Explores the role of litigation partnerships between state AGs and private law firms in achieving public health objectives. Proposes a decision framework for increasing the role that public health objectives play in this kind of litigation process.

"Regulatory Reactivity: FDA and the Response to COVID-19" (with Yaniv Heled and Ana Santos Rutschman). Food and Drug Law Journal 76, no. 2 (2021): 318-336.

Examines how the COVID-19 pandemic has highlighted significant flaws in the FDA's regulatory and administrative processes for handling public health crises. Introduces the concept of "regulatory reactivity" to describe how external pressures have pushed the FDA to adopt emergency decision-making practices that deviate from established scientific standards.

"Pharmaceutical (Re)Capture" Yale Journal of Health Policy, Law, and Ethics 20, no. 1 (2021).

Makes the case that pharmaceutical companies, along with other powerful corporate actors in the pharmaceutical industry, are in effect designing their own markets, often at the expense of, rather than in pursuit of, public health. Uses the evolution of the opioid epidemic as a case study to show that this issue is a structural feature of U.S. pharmaceutical markets, not an isolated problem.

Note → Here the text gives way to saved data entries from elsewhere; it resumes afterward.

/-- REGISTER_WRITE of 4 bytes by an initiator that may write the register leaves in it what its access codes give: for interrupt enables, counter thresholds, timer compare values, the thermal and recorder configuration, and the W1C bits of PWR_FAULT; nothing else changes. A region register of a tile in a field that is ON takes the value only while SEQ_EN is 0. A host write that R479 does not allow, anywhere in the control space, only counts in HIF_HOST_DENIED. A write of another initiator where no register stands changes nothing. REGISTER_ACCESS_BAD changes nothing but the value the read returned, 0, and the count of a denied host write; an access with a good size, alignment and register is none of its kind. BAR0_WRITE is the host's register write at its offset while the host is reached, and nothing else. -/
def Obligations.RegisterWrites : Prop :=
  ∀ (s : State),
    let c := s.chip
    (∀ (who : Initiator) (a : BitVec 48) (v : DWord), (who ≠ .host ∨ rflag c Reg.HIF_CTRL 1 = true) →
      (a.toNat = Reg.PWR_THERM_CFG ∨ a.toNat = Reg.PWR_FAULT ∨ a.toNat = Reg.PWR_IRQ_ENABLE ∨ a.toNat = Reg.REC_CTRL ∨
        a.toNat = Reg.CHK_IRQ_ENABLE ∨ (∃ n, n < 16 ∧ a.toNat = Reg.TMR_CMP n) ∨ (∃ n, n < 16 ∧ a.toNat = Reg.CHK_THR n)) →
      ∃ c' r, regRow a.toNat = some r ∧ Completes (.registerWrite who a v false) s c' ∧
        reg c' a.toNat = storeWord r (reg c a.toNat) (v.setWidth 32) ∧ Frame [a.toNat] [] c c') ∧
    (∀ (who : Initiator) (t : Fin 8192) (n : Fin 8) (v : DWord), who ≠ .host → tileReached c t = true → domOn c (fieldOf t) = true →
      let a := Reg.TILE_REGION t n
      (seqEn c t = true → Completes (.registerWrite who (BitVec.ofNat 48 a) v false) s c) ∧
      (seqEn c t = false → ∃ c' r, regRow a = some r ∧ Completes (.registerWrite who (BitVec.ofNat 48 a) v false) s c' ∧
        reg c' a = storeWord r (reg c a) (v.setWidth 32) ∧ Frame [a] [] c c')) ∧
    (∀ (a : BitVec 48) (v : DWord), 0x200000000000 ≤ a.toNat → a.toNat % 4 = 0 → hostMay c a.toNat = false →
      ∃ c', Completes (.registerWrite .host a v false) s c' ∧ Advanced Reg.HIF_HOST_DENIED 1 c c' ∧ Frame [Reg.HIF_HOST_DENIED] [] c c') ∧
    (∀ (who : Initiator) (a : BitVec 48) (v : DWord), who ≠ .host → (occupied a.toNat = false ∨ blockOn c a.toNat = false) →
      Completes (.registerWrite who a v false) s c) ∧
    (∀ (who : Initiator) (a : BitVec 48) (size : Nat) (write : Bool),
      let good := goodAccess a.toNat size && occupied a.toNat
      let i : Instr := .registerAccessBad who a size write
      (good = true → Completes i s c) ∧
      (good = false → write = false → Completes i s { c with readOut := 0#64 }) ∧
      (good = false → write = true → (who ≠ .host ∨ a.toNat < 0x200000000000 ∨ hostMay c a.toNat = true) → Completes i s c) ∧
      (good = false → write = true → who = .host → 0x200000000000 ≤ a.toNat → hostMay c a.toNat = false → ∃ c', Completes i s c' ∧
        Advanced Reg.HIF_HOST_DENIED 1 c c' ∧ Frame [Reg.HIF_HOST_DENIED] [] c c')) ∧
    (∀ (o : BitVec 26) (v : DWord) (wide : Bool),
      (hostReached c = false → Completes (.bar0Write o v wide) s c) ∧
      (hostReached c = true → exec (.bar0Write o v wide) s =
        exec (.registerWrite .host (BitVec.ofNat 48 (0x200000000000 + o.toNat)) v wide) s))

/-- MGMT_READ and MGMT_WRITE take the first request of their OP at a target, MGMT_OP_RESERVED one of a reserved OP; with none nothing happens, and a poisoned packet is only taken. A malformed or reserved request is answered with STATUS 3. At a tile, a read of SRAM or store answers the bytes, a write stores them. Of a register of the target, a read of 4 bytes (claims apart) answers its word (of the gateways' tables it latches the entry or steps INDEX), and where none stands, the domain is not ON or the address is another's the answer is STATUS 2. MGMT_REPLY shows STATUS, TAG and data, and at a tap raises or counts what a host request met. BAR2_ACCESS: nothing without a link, in fallow mode or of no bytes; where LPDDR5X is not mapped, and outside every map, a read answers zeros and the access is counted; a read of LPDDR5X without an error in a readable region answers its bytes; a write does nothing without AP_WR, is counted in a locked range or outside a writable region, and an allowed one of up to 210 bytes stores its bytes; a tile window that is not reached is unmapped; a write of the control space is the host's register write. -/
def Obligations.ManagementAndBar2 : Prop :=
  ∀ (s : State),
    let c := s.chip
    (∀ (w : Bool) (target : Target),
      let op := if w then 1 else 0
      let i : Instr := if w then .mgmtWrite target else .mgmtRead target
      let req := takeRequest target (fun h => rqOp h == op) c
      (req = none → Completes i s c) ∧
      (∀ h body c1, req = some (h, body, c1) →
        let a := askOf body
        let reply (status : Nat) (bs : List Byte) (x : Chip) : Chip := replyTo target h.data status bs x
        (anyPoison h body = true → Completes i s c1) ∧
        (anyPoison h body = false → rqMalformed op body = true → Completes i s (reply 3 [] c1)) ∧
        (anyPoison h body = false → rqMalformed op body = false →
          (∀ t : Fin 8192, target = .tile t → win t ≤ a.addr →
            (a.addr - win t < 0x20000 ∨ (0x40000 ≤ a.addr - win t ∧ a.addr - win t < 0x80000)) →
            let o := a.addr - win t
            (w = false → Completes i s (reply (b2n (dmaUe c1 t o a.len)) (dmaBytes c1 t o a.len) (dmaReadEffect t o a.len c1))) ∧
            (w = true → ∃ st, st < 2 ∧ Completes i s (reply st [] (dmaWrite t o a.data c1)))) ∧
          (∀ k : Fin 96, target = .tap k → (tapOwns k a.addr = false ∨ occupied a.addr = false ∨ blockOn c1 a.addr = false) →
            Completes i s (reply 2 [] c1)) ∧
          (∀ k : Fin 96, target = .tap k → tapOwns k a.addr = true → occupied a.addr = true → blockOn c1 a.addr = true →
            (goodAccess a.addr a.len = false → Completes i s (reply 0 (if w then [] else List.replicate a.len 0#8) c1)) ∧
            (goodAccess a.addr a.len = true → a.len = 4 → w = false → rowIndex a.addr (Reg.IRQ_T_CLAIM 0) 0x100 6 = none →
              Completes i s (reply 0 (toBytes 4 (readWord none a.addr { s with chip := c1 }).toNat)
                (match tableHalf a.addr with | some y => tableStep y.1 y.2 c1 | none => c1))))))) ∧
    (∀ target : Target,
      let req := takeRequest target (fun h => decide (2 ≤ rqOp h)) c
      (req = none → Completes (.mgmtOpReserved target) s c) ∧
      (∀ h body c1, req = some (h, body, c1) →
        Completes (.mgmtOpReserved target) s (if anyPoison h body then c1 else replyTo target h.data 3 [] c1))) ∧
    (∀ t : Fin 8192,
      (dmaFind c t 4 (fun _ => true) = none → Completes (.mgmtReply (.tile t)) s c) ∧
      (∀ p h body, dmaFind c t 4 (fun _ => true) = some (p, h, body) → ∃ c', Completes (.mgmtReply (.tile t)) s c' ∧
        c'.replyOut = (fSub h.data / 8192, fSub h.data % 8192, bodyBytes (body.map (fun f => f.data))) ∧
        Frame [] [t.val] c { c' with replyOut := c.replyOut })) ∧
    (∀ k : Fin 96,
      (tapTake k 4 c = none → Completes (.mgmtReply (.tap k)) s c) ∧
      (∀ h body c1, tapTake k 4 c = some (h, body, c1) →
        let status := fSub h.data / 8192
        let tag := fSub h.data % 8192
        (anyPoison h body = true → Completes (.mgmtReply (.tap k)) s c1) ∧
        (anyPoison h body = false → ∃ c', Completes (.mgmtReply (.tap k)) s c' ∧
          c'.replyOut = (status, tag, bodyBytes (body.map (fun f => f.data))) ∧
          (4096 ≤ tag → status = 1 → rflag c' Reg.HIF_FAULT 1 = true) ∧ (4096 ≤ tag → status = 2 → Advanced Reg.HIF_AP_UNMAPPED 1 c c') ∧
          (tag < 4096 → ∀ a, reg c' a = reg c a)))) ∧
    (∀ (off : BitVec 32) (w : Bool) (bs : List Byte) (len : Nat),
      let i : Instr := .bar2Access off w bs len
      let n := if w then bs.length else len
      let a := rfld c Reg.HIF_APERTURE_BASE 15 0 * 2 ^ 32 + off.toNat
      let unmappedHere : Prop := ∃ c', Completes i s c' ∧ Advanced Reg.HIF_AP_UNMAPPED 1 c c' ∧
        (w = false → c'.replyOut = (0, hostTag, List.replicate n 0#8)) ∧ Frame [Reg.HIF_AP_UNMAPPED] [] c { c' with replyOut := c.replyOut }
      ((hostReached c = false ∨ inFallow c = true ∨ n = 0) → Completes i s c) ∧
      (hostReached c = true → inFallow c = false → 0 < n →
        (a < 2 ^ 37 → memMapped c a n = false → unmappedHere) ∧
        (2 ^ 37 ≤ a → (a < win 0 ∨ (win 8192 ≤ a ∧ a < 0x200000000000) ∨ 0x200002000000 ≤ a) → unmappedHere) ∧
        (a < 2 ^ 37 → memMapped c a n = true →
          (w = false → memAllowed c (fun r => flag r 0) a n = true → (∀ l, l ∈ linesOf a n → lineError c l = 0) →
            ∃ c', Completes i s c' ∧ c'.replyOut = (0, hostTag, bytesAt c a n) ∧ ∀ b, byteAt c' b = byteAt c b) ∧
          (w = false → memAllowed c (fun r => flag r 0) a n = false → ∃ c', Completes i s c' ∧ Advanced Reg.MEM_DENIED 1 c c' ∧
            c'.replyOut = (0, hostTag, List.replicate n 0#8)) ∧
          (w = true → rflag c Reg.HIF_CTRL 0 = false → Completes i s c) ∧
          (w = true → rflag c Reg.HIF_CTRL 0 = true →
            let locked := (List.range bs.length).any (fun j => lockedAt c (a + j))
            (locked = true → ∃ c', Completes i s c' ∧ Advanced Reg.IMG_LOCK_VIOL 1 c c' ∧ Frame [Reg.IMG_LOCK_VIOL] [] c c') ∧
            (locked = false → memAllowed c (fun r => flag r 1) a n = false → ∃ c', Completes i s c' ∧
              Advanced Reg.MEM_DENIED 1 c c' ∧ Frame [Reg.MEM_DENIED] [] c c') ∧
            (locked = false → memAllowed c (fun r => flag r 1) a n = true → n ≤ 210 → (∀ l, l ∈ linesOf a n → lineError c l = 0) →
              ∃ c', Completes i s c' ∧ (∀ j, j < n → byteAt c' (a + j) = bs.getD j 0#8) ∧
                ∀ b, (b < a ∨ a + n ≤ b) → byteAt c' b = byteAt c b))) ∧
        (win 0 ≤ a → a < win 8192 →
          (w = true → rflag c Reg.HIF_CTRL 0 = false → Completes i s c) ∧
          ((w = false ∨ rflag c Reg.HIF_CTRL 0 = true) →
            (tileReached c ((a - win 0) / 0x100000) = false ∨ domOn c (fieldOf ((a - win 0) / 0x100000)) = false) → unmappedHere)) ∧
        (0x200000000000 ≤ a → a < 0x200002000000 →
          ((occupied a = false ∨ blockOn c a = false) → unmappedHere) ∧
          (occupied a = true → blockOn c a = true → w = true → (n = 4 ∨ n = 8) → a % n = 0 → rflag c Reg.HIF_CTRL 0 = true →
            exec i s = exec (.registerWrite .host (BitVec.ofNat 48 a) (BitVec.ofNat 64 (ofBytes bs)) (n == 8)) s))))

"Thinking Machines and Patent Law" in Research Handbook of Artificial Intelligence, (Edward Elgar Publishing, 2018).

Focuses on the challenges that a thinking machine paradigm of invention creates for U.S. patent law. Examines the disconnect between a thinking machine paradigm and the traditional model of invention that lies at the heart of patent law, explores some of the doctrinal challenges and practical problems that result from this disconnect, and concludes with four considerations to inform a patent policy response.

"Pre-Competition" (with Jorge L. Contreras). North Carolina Law Review 95, no. 1 (2016).

Examines the phenomenon of precompetitive collaboration through an antitrust lens. Analyzes the apparent disconnect between the industry reliance on precompetition as a way of demarcating procompetitive arrangements among competitors, on the one hand, and the absence of any such distinction in antitrust law or practice, on the other. Concludes by suggesting a framework for refocusing attention on collaborations that are pro-competitive.